Jamie Victory

Personal information
- Date of birth: 14 November 1975 (age 50)
- Place of birth: Hackney, London, England
- Position: Left back

Senior career*
- Years: Team / Apps / (Gls)
- 1994–1995: West Ham United / 0 / (0)
- 1995–1996: AFC Bournemouth / 16 / (1)
- 1996–2007: Cheltenham Town / 258 / (22)
- Total:  / 274 / (23)

= Jamie Victory =

English footballer

Jamie Victory (born 14 November 1975) is an English former footballer. He played as a defender and was last attached to Cheltenham Town, where he wore the number three shirt and usually acted as a left full back. He was born in Hackney.

==Career==
Early in his career he spent time at West Ham United's youth system. He signed on at Cheltenham Town on a free transfer from AFC Bournemouth in 1996.
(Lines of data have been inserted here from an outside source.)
theorem EncodeWords.storexInd (r : Idx) (n : Idx) : EncodeWords.Statement (.storexInd r n) := words_of_iword _ _ _ rfl

theorem EncodeWords.storexIdx (r : Idx) (n : Idx) (m : Idx) : EncodeWords.Statement (.storexIdx r n m) := words_of_iword _ _ _ rfl

theorem EncodeWords.storexPc (r : Idx) (off : Word) : EncodeWords.Statement (.storexPc r off) := words_of_iword _ _ _ rfl

theorem EncodeWords.storexOff (r : Idx) (n : Idx) (i : Imm5) : EncodeWords.Statement (.storexOff r n i) := words_of_iword _ _ _ rfl

theorem EncodeWords.storeyInd (r : Idx) (n : Idx) : EncodeWords.Statement (.storeyInd r n) := words_of_iword _ _ _ rfl

theorem EncodeWords.storeyIdx (r : Idx) (n : Idx) (m : Idx) : EncodeWords.Statement (.storeyIdx r n m) := words_of_iword _ _ _ rfl

theorem EncodeWords.storeyPc (r : Idx) (off : Word) : EncodeWords.Statement (.storeyPc r off) := words_of_iword _ _ _ rfl

theorem EncodeWords.storeyOff (r : Idx) (n : Idx) (i : Imm5) : EncodeWords.Statement (.storeyOff r n i) := words_of_iword _ _ _ rfl

theorem EncodeWords.storeiImm5 (i : Imm5) (n : Idx) : EncodeWords.Statement (.storeiImm5 i n) := words_of_iword _ _ _ rfl

theorem EncodeWords.storeiImm16 (v : Word) (n : Idx) : EncodeWords.Statement (.storeiImm16 v n) := words_of_iword _ _ _ rfl

theorem EncodeWords.storexy (n : Idx) (m : Idx) : EncodeWords.Statement (.storexy n m) := words_of_iword _ _ _ rfl

theorem EncodeWords.storep (src : Gpr) (n : Idx) (off : Word) : EncodeWords.Statement (.storep src n off) := words_of_iword _ _ _ rfl

theorem EncodeWords.storepb (src : Gpr) (n : Idx) (off : Word) : EncodeWords.Statement (.storepb src n off) := words_of_iword _ _ _ rfl

theorem EncodeWords.dint : EncodeWords.Statement .dint := words_of_iword _ _ _ rfl

theorem EncodeWords.eint : EncodeWords.Statement .eint := words_of_iword _ _ _ rfl

theorem EncodeWords.rti : EncodeWords.Statement .rti := words_of_iword _ _ _ rfl

theorem EncodeWords.int : EncodeWords.Statement .int := words_of_iword _ _ _ rfl

end Sys2Proof.Laws
end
At the start of the 2006–07 season, Victory had a testimonial game featuring the current Cheltenham Town team against a team of Cheltenham Town legends including Julian Alsop, Mike Duff, Martin Devaney, and Steve Book among others.

In May 2007, he was released by Cheltenham after eleven years with the club, and in February 2008 he retired from professional football, as the result of a recurrent pelvic injury and is currently working at the radiography department at Gloucestershire Royal Hospital.